A written employment contract may go further and stipulate exactly the meaning of the term “confidentiality”. For example, it may state that:
– you may not disclose trade secrets
– you may not disclose the workings of any third-parties you have dealings with (e.g. clients)
– you may not take any sensitive documents or materials home with you without being authorised
– you may have to return or destroy any sensitive documents or materials you have in your possession should you decide to leave the company.
Breaking rules on confidentiality is no laughing matter and the potential consequences are enormous for the development of your career. Dependent upon which country you’re in and its own native laws, you can be either civilly or criminally charged for breach of confidence. And even if no legal proceedings are necessary, if word gets out about your misdemeanours, future employers will be much more wary of giving you work. Remember too that you are unlikely to secure a good reference from your old boss.
Your employment contract (if not your company handbook) will normally tell you how much you earn on a weekly or monthly basis. It will probably also tell you when and how you get paid. For instance, many companies stipulate that your salary will be paid monthly in arrears on the last day of each working month.
Bear in mind then that if you are on a salary paid monthly in arrears and you’re resigning from your job, you will not collect your last pay packet on your last day of work. As per your contract, you will be paid for that final month (perhaps your notice period), one month later.
You may be able to change the date of your final pay by consulting with your boss or HR department.
If you’re lucky enough to be in a job where your company gives you bonus payments, what are you doing resigning?! Unfortunately, life is a little less rosy than this and if you have decided to leave work, the issue of bonus payments and calculating how much you are entitled to can often be a tricky affair.
Bonus payments are certainly one way for a firm to engender loyalty amongst its staff.
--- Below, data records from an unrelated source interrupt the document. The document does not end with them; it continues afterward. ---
/-- An illegal transition counted and told (R330). -/
def Chip.tellIllegal (c : Chip) (n : Nat) : Chip :=
  let c := (c.bump (Reg.MOT_ENC_ILLEGAL_COUNT n) 1).put (Reg.MOT_ENC_STATUS_ILLEGAL n) 1
  let x := c.enc n
  if x.illegalFrom ≤ c.clk then (c.setEnc n { x with illegalFrom := c.clk + 1000000 }).raise (168 + n) 0 [] else c

/-- An illegal transition of a recent edge and this one: neither counts (R330). -/
def Chip.illegalEdge (c : Chip) (n : Nat) (line : EncLine) (level : Bool) (t : ET) (e : LastEdge) (later older : List LastEdge) :
    Chip :=
  let c := c.discardEdge n e later older
  let x := c.enc n
  let m := { c.edgeMark n line level t with dead := true }
  let k := later.length
  let back := x.recent.take k ++ { e with dead := true } :: x.recent.drop k
  (c.setEnc n { x.put line level with recent := m :: back }).tellIllegal n

/-- An edge that ends no short pulse: half of an illegal transition, or taken. -/
def Chip.newEdge (c : Chip) (n : Nat) (line : EncLine) (level : Bool) (t : ET) : Chip :=
  let other : Option EncLine := match line with
    | .a => some .b
    | .b => some .a
    | .z => none
  if c.get (Reg.MOT_ENC_CFG_MODE n) ≠ 1 then c.takeEdge n line level t
  else
    match (c.enc n).find (fun e => decide (some e.line = other) && decide (|wrapDiff t e.stamp| < 131072)) with
    | some (e, later, older) => c.illegalEdge n line level t e later older
    | none => c.takeEdge n line level t

/-- An edge of an encoder line (R57, R329 to R331): one that ends too short a pulse takes the pulse back; edges in P3 are not
counted (R465). -/
def Chip.encEdge (c : Chip) (n : Nat) (line : EncLine) (level : Bool) (stamp : ET) : Chip :=
  let t := stampOf stamp
  let x := c.enc n
  if c.pstate = 3 then c.setEnc n (x.put line level)
  else if x.level line = level then c
  else
    let short := 163840 * c.get (Reg.MOT_ENC_CFG_FILT n)
    match x.find (fun e => decide (e.line = line)) with
    | some (e, later, older) =>
      if wrapDiff t e.stamp < short then (c.setEnc n (x.put line level)).discardEdge n e later older
      else c.newEdge n line level t
    | none => c.newEdge n line level t

/-- A write of MOT.ENCn_COUNT (R332): it sets the count at the next motion tick. -/
def Chip.encCountWrite (c : Chip) (n v : Nat) : Chip :=
  if c.isTraverse n ∧ c.get Reg.CRN_STATUS_STATE ≠ 0 then c.raise (168 + n) 0 []
  else c.setEnc n { c.enc n with write := some v }

/-- A count written since the last motion tick is set (R332): the estimator of a traverse encoder starts again (R152). -/
def Chip.setCount (c : Chip) (n : Nat) : Chip :=
  let x := c.enc n
  match x.write with
  | none => c
  | some v =>
    let c := (c.put (Reg.MOT_ENC_COUNT_COUNT n) v).setEnc n { x with recent := [], write := none }
    let c := if c.isTraverse n then c.restartEst else c
    c.noteRatios n

/-- An edge on a capture unit's GPIO (R59). -/
def Chip.captureEdge (c : Chip) (n : Nat) (rising : Bool) (stamp : ET) : Chip :=
  let e := c.get (Reg.ETM_CAP_CTRL_EDGE n)
  if !(if rising then bit e 0 else bit e 1) ∨ c.pstate = 3 then c
  else
    let c := c.seeBall (c.get (Reg.ETM_CAP_CTRL_GPIO n)) rising
    let held := c.flag (Reg.ETM_CAP_CTRL_VALID n)
    let c := c.put64 (Reg.ETM_CAP_TS_LO_TS n) (Reg.ETM_CAP_TS_HI_TS n) (stampOf stamp).toNat
    let c := c.put (Reg.ETM_CAP_CTRL_VALID n) 1
    if held then (c.put (Reg.ETM_CAP_CTRL_OVR n) 1).raise 238 0 [(1, n)] else c

/-! ### Motion commands -/

/-- Fields of a motion command (R336). -/
structure MotCmd where
  axis : Nat
  at' : Bool
  neg : Bool
  a : Int
  b : Nat
  c : Nat
  d : Nat
  e : Int
  atEt : ET
  deriving DecidableEq, Repr

/-- A motion command read from its descriptor (R336). -/
def motCmd (d : List Byte) : MotCmd :=
  ⟨leField d 8 1, bit (leField d 9 1) 0, bit (leField d 9 1) 1, signed 32 (leField d 0xC 4), leField d 0x10 4,
   leField d 0x14 4, leField d 0x18 4, signed 32 (leField d 0x1C 4), BitVec.ofNat 64 (leField d 0x20 8)⟩

/-- AXIS in range and every reserved field 0 (R336, R337). -/
def motCmdOk (d : List Byte) : Bool :=
  decide (leField d 8 1 < 8) && decide (leField d 9 1 < 4) && decide (leField d 0xA 2 = 0) && decide (leField d 0x28 8 = 0)

/-- A motion in a direction would run towards a qualified limit (R359). -/
def Chip.limitAhead (c : Chip) (a : Nat) (dir : Int) : Bool :=
  (decide (0 < dir) && c.flag (Reg.MOT_AX_STATUS_LIMP a)) || (decide (dir < 0) && c.flag (Reg.MOT_AX_STATUS_LIMN a))

/-- The home input of an axis homing in a direction is qualified active (R358). -/
def Chip.homeActive (c : Chip) (a : Nat) (neg : Bool) : Bool :=
  if c.flag (Reg.MOT_AX_LIMCFG_HOME_SRC a) then (c.axis a).homeAct
  else if neg then c.flag (Reg.MOT_AX_STATUS_LIMN a) else c.flag (Reg.MOT_AX_STATUS_LIMP a)

/-- The modes R337 allows an opcode in. -/
def opModes (op : Nat) : List Nat :=
  match op with
  | 0x20 => [1]
  | 0x21 => [1]
  | 0x23 => [3]
  | 0x24 => [2]
  | 0x26 => [1, 3]
  | 0x27 => [4]
  | 0x28 => [1]
  | 0x2A => [0, 1, 2, 3]
  | _ => [0, 1, 2, 3, 4, 5]

/-- The opcodes R337 allows only at rest. -/
def opAtRest (op : Nat) : Bool := decide (op ∈ [0x20, 0x21, 0x26, 0x28, 0x29, 0x2A])

/-- A target given as a 32-bit position, near the commanded position (R14, R333). -/
def Axis.near (x : Axis) (v : Int) : Int :=
  let q := stepOf x.pos
  (q + wrapDiff (BitVec.ofInt 32 v) (BitVec.ofInt 32 q)) * stepUnit

/-- Where a queued move begins: the last queued target, or the commanded position (R345). -/
def Axis.queueEnd (x : Axis) : Int := (x.queue.getLast?.map (·.1)).getD x.pos

/-- The reason a motion command is refused with, if it is (R338, R340, R362). -/
def Chip.motRefusal (c : Chip) (op : Nat) (m : MotCmd) : Option Nat :=
  let a := m.axis
  let x := c.axis a
  if c.flag Reg.TDM_STATUS_OWNS = false then some 7
  else if c.get (Reg.MOT_AX_CFG_OUT a) = 0 then some 1
  else if c.inFault a ∧ op ≠ 0x25 ∧ op ≠ 0x22 then some 6
  else if c.axMode a ∉ opModes op then some 2
  else if opAtRest op ∧ c.atRest a = false then some 3
  else if op = 0x26 ∧ c.bound a then some 8
  else if op = 0x26 ∧ (m.b = 0 ∨ 3 < m.c ∨ c.get (Reg.MOT_ENC_CFG_MODE m.c) = 0) then some 10
  else if op = 0x27 ∧ m.b = 0 then some 10
  else if op = 0x29 ∧ 3 < m.c then some 10
  else if op = 0x24 ∧ 16 ≤ x.queue.length then some 4
  else if op = 0x27 ∧ 4 ≤ x.changes.length then some 9
  else if op = 0x20 ∧ c.limitAhead a (x.near m.a - x.pos) then some 5
  else if (op = 0x21 ∨ op = 0x23) ∧ c.limitAhead a m.a then some 5
  else if op = 0x24 ∧ c.limitAhead a (x.near m.a - x.queueEnd) then some 5
  else if op = 0x28 ∧ (c.limitAhead a (if m.neg then -1 else 1) ∨ c.homeActive a m.neg) then some 5
  else none

/-- MOVE_ABS and MOVE_REL begin a move (R342). -/
def Chip.beginMove (c : Chip) (a : Nat) (target : Int) (m : MotCmd) : Chip :=
  let x := c.axis a
  if target = x.pos then c.axisEvent a 1
  else c.setAxis a { x with target := some target, mv := m.b, ma := m.c, mj := m.d, planA := 0, planJ := 0, usedA := 0, usedJ := 0 }

/-- SET_LIMITS (R343): the registers written, and the move in progress bound by them. -/
def Chip.axisLimits (c : Chip) (a : Nat) (m : MotCmd) : Chip :=
  let x := c.axis a
  let c := if m.b = 0 then c else c.put (Reg.MOT_AX_VMAX_VALUE a) (min m.b 1024000000)
  let c := if m.c = 0 then c else c.put (Reg.MOT_AX_AMAX_VALUE a) m.c
  let c := if m.d = 0 then c else c.put (Reg.MOT_AX_JMAX_VALUE a) m.d
  c.setAxis a { x with mv := if m.b = 0 then x.mv else 0, ma := if m.c = 0 then x.ma else 0,
                       mj := if m.d = 0 then x.mj else 0 }

/-- STOP (R346). -/
def Chip.axisStop (c : Chip) (a : Nat) : Chip :=
  let homing := decide (c.axMode a = 5)
  let c := c.endMotion a 1
  if homing then c.put (Reg.MOT_AX_STATUS_HOMED a) 0 else c

/-- GEAR (R354). -/
def Chip.beginGear (c : Chip) (a : Nat) (m : MotCmd) : Chip :=
  let x := c.axis a
  let c := c.setAxis a { x with num := m.a, den := m.b, m0 := c.get (Reg.MOT_ENC_COUNT_COUNT m.c), p0 := x.pos,
                                enc := m.c, changes := [], reached := 0, prior := c.axMode a }
  c.put (Reg.MOT_AX_STATUS_MODE a) 4

/-- GEAR_CHANGE (R355). -/
def Chip.addRatio (c : Chip) (a : Nat) (m : MotCmd) : Chip :=
  let x := c.axis a
  let c := c.setAxis a { x with changes := x.changes ++ [⟨m.a, m.b, unsigned 32 m.e⟩] }
  c.takeRatios a ((c.axis a).reachedAt (c.get (Reg.MOT_ENC_COUNT_COUNT x.enc)))

/-- HOME (R360). -/
def Chip.beginHome (c : Chip) (a : Nat) (m : MotCmd) : Chip :=
  let x := c.axis a
  let c := c.setAxis a { x with
    stage := 1, hneg := m.neg, hofs := m.a * stepUnit, hpos := m.e * stepUnit
    hspeed := m.b, hstart := x.pos
    mv := 0, ma := 0, mj := 0, planA := 0, planJ := 0, usedA := 0, usedJ := 0 }
  c.put (Reg.MOT_AX_STATUS_MODE a) 5

/-- QUEUE_MOVE (R345): a move of zero length is dropped. -/
def Chip.addMove (c : Chip) (a : Nat) (m : MotCmd) : Chip :=
  let x := c.axis a
  if x.near m.a = x.queueEnd then c
  else
    c.setAxis a { x with queue := x.queue ++ [(x.near m.a, m.b)], mv := 0, ma := 0, mj := 0 }

/-- SET_POS (R337). -/
def Chip.setPosition (c : Chip) (a : Nat) (v : Int) : Chip :=
  c.setAxis a { c.axis a with pos := v * stepUnit, part := 0, out := v }

/-- What an accepted command does (R337). -/
def Chip.motApply (c : Chip) (op : Nat) (m : MotCmd) : Chip :=
  let a := m.axis
  let c := match op with
    | 0x20 => c.beginMove a ((c.axis a).near m.a) m
    | 0x21 => c.beginMove a ((c.axis a).pos + m.a * stepUnit) m
    | 0x22 => c.axisLimits a m
    | 0x23 => c.setAxis a { c.axis a with vset := m.a, mv := 0, ma := 0, mj := 0 }
    | 0x24 => c.addMove a m
    | 0x25 => c.axisStop a
    | 0x26 => c.beginGear a m
    | 0x27 => c.addRatio a m
    | 0x28 => c.beginHome a m
    | 0x29 => (c.setAxis a { c.axis a with vset := 0, queue := [], target := none }).put (Reg.MOT_AX_STATUS_MODE a) m.c
    | 0x2A => c.setPosition a m.a
    | _ => c
  c.showAxis a

/-- The commanded position as RESULT holds it (R337). -/
def Chip.resultPos (c : Chip) (a : Nat) : List Byte := leBytes 4 (unsigned 32 (stepOf (c.axis a).pos))

/-- A motion command acts and its descriptor completes (R337, R338). -/
def Chip.motAct (c : Chip) (p n : Nat) (d : List Byte) : Chip :=
  let op := leField d 0 1
  let m := motCmd d
  match c.motRefusal op m with
  | none =>
    let r := leBytes 4 0 ++ c.resultPos m.axis
    (c.motApply op m).completeCmd p n 0 d r
  | some 3 =>
    if op = 0x20 ∨ op = 0x21 then c.complete p n 3 d (leBytes 4 0 ++ c.resultPos m.axis)
    else c.complete p n 2 d (leBytes 4 3)
  | some r => c.complete p n 2 d (leBytes 4 r)

/-- A command with AT set is scheduled when it reaches the head of its ring, or refused (R52, R339). -/
def Chip.scheduleCmd (c : Chip) (p n : Nat) (d : List Byte) (t : ET) : Chip :=
  if (c.sched.any fun a => decide (a.kind = SchedKind.motionCmd p n)) || (c.ring p n).atDue.isSome then c
  else
    let r := c.schedule t (.motionCmd p n)
    if r.2 then r.1.complete p n 4 d [] else r.1

/-- A motion command of an opcode at the head of a ring (R336 to R339): accepted, it acts at the next motion tick, or at the one
its AT_ET gives (R334, R339). -/
def Chip.motRow (c : Chip) (p n op : Nat) : Chip :=
  match c.headOp p n op with
  | none => c
  | some d =>
    if !motCmdOk d then c.faultDesc p n 0x102
    else if (c.ring p n).acted then c
    else if (motCmd d).at' then c.scheduleCmd p n d (motCmd d).atEt
    else c.setRing p n { c.ring p n with atDue := some ((c.ring p n).atDue.getD c.nextDue) }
For example, your employer may run a bonus scheme which is paid relating to the amount of profit the company made in the last financial year. Does this mean that you have to wait until the end of the year before leaving? Even if bonuses are paid out quarterly, should you wait until the end of the next quarter before handing in your notice?
The best way to answer these and other questions is in the first instance, to check your contract of employment. If you need further clarification, talk to your boss and / or HR department about the bonus payment policy.
As with bonus payments, employers issue stock options to their staff to try and tie employees into staying with the company for a set period of time. This is particularly true of younger companies dealing in products or ideas that have a high-risk factor attached to them. Stock options have recently been in the news a lot because they are used by a lot of Internet companies to hire (and keep) high calibre staff they would otherwise have had problems getting.
In simple terms, a stock option is a contract that gives an employee the right to buy or sell shares in the company at a set price within a certain amount of time. For example, upon starting employment with Company A, you may receive 2000 stock options. The stock options are each worth say £1. Nominally therefore, you have £2000 worth of shares in the firm.
However, you will not be able to trade or sell these options for a set period (usually 2 or 3 years) until the option to realise the value of those shares matures. And even then, you will still have to be working for the same company to do so.
On the up side, the stock options which were worth £2000 are now hopefully worth a lot more. If one share in the company is now worth £3, then the value of your shares is now £6000.
Your employment contract will tell you how long you need to have to stay with your employer to realise your options. If you are adamant that you want to resign, you may need to negotiate with your boss as to whether you can realise any of the value of your options.